Your task is to copy every line of the entries that holds the word "Within".

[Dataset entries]
***

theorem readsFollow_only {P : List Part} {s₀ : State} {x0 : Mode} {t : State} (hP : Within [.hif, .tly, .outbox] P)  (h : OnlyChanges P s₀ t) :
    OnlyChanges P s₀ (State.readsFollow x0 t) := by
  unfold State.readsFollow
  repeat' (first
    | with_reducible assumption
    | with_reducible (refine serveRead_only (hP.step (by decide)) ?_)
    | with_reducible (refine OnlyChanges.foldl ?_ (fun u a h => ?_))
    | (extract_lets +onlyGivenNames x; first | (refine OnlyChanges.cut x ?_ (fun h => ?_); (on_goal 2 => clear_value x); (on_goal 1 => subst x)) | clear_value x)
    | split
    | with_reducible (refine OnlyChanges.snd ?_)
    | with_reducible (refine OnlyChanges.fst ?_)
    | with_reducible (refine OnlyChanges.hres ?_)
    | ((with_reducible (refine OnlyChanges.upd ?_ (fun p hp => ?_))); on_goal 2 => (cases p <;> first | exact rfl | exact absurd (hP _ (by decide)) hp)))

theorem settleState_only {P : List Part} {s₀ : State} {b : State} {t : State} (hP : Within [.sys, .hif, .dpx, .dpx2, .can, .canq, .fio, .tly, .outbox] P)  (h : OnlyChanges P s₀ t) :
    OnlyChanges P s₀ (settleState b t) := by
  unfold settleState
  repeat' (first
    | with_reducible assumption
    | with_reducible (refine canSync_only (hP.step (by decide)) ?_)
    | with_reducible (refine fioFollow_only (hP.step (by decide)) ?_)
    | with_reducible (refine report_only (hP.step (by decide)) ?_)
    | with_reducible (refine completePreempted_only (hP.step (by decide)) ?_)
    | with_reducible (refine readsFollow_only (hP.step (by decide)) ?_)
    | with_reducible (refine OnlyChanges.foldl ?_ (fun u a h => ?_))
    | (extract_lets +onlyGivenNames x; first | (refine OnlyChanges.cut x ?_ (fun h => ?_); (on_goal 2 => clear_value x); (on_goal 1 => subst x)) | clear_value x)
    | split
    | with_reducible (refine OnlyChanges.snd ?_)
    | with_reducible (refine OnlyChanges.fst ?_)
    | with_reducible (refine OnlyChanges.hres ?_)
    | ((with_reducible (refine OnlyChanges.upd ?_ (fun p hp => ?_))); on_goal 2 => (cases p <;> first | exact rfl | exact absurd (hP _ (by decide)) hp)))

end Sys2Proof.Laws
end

***

## [Written answer]
theorem readsFollow_only {P : List Part} {s₀ : State} {x0 : Mode} {t : State} (hP : Within [.hif, .tly, .outbox] P)  (h : OnlyChanges P s₀ t) :
theorem settleState_only {P : List Part} {s₀ : State} {b : State} {t : State} (hP : Within [.sys, .hif, .dpx, .dpx2, .can, .canq, .fio, .tly, .outbox] P)  (h : OnlyChanges P s₀ t) :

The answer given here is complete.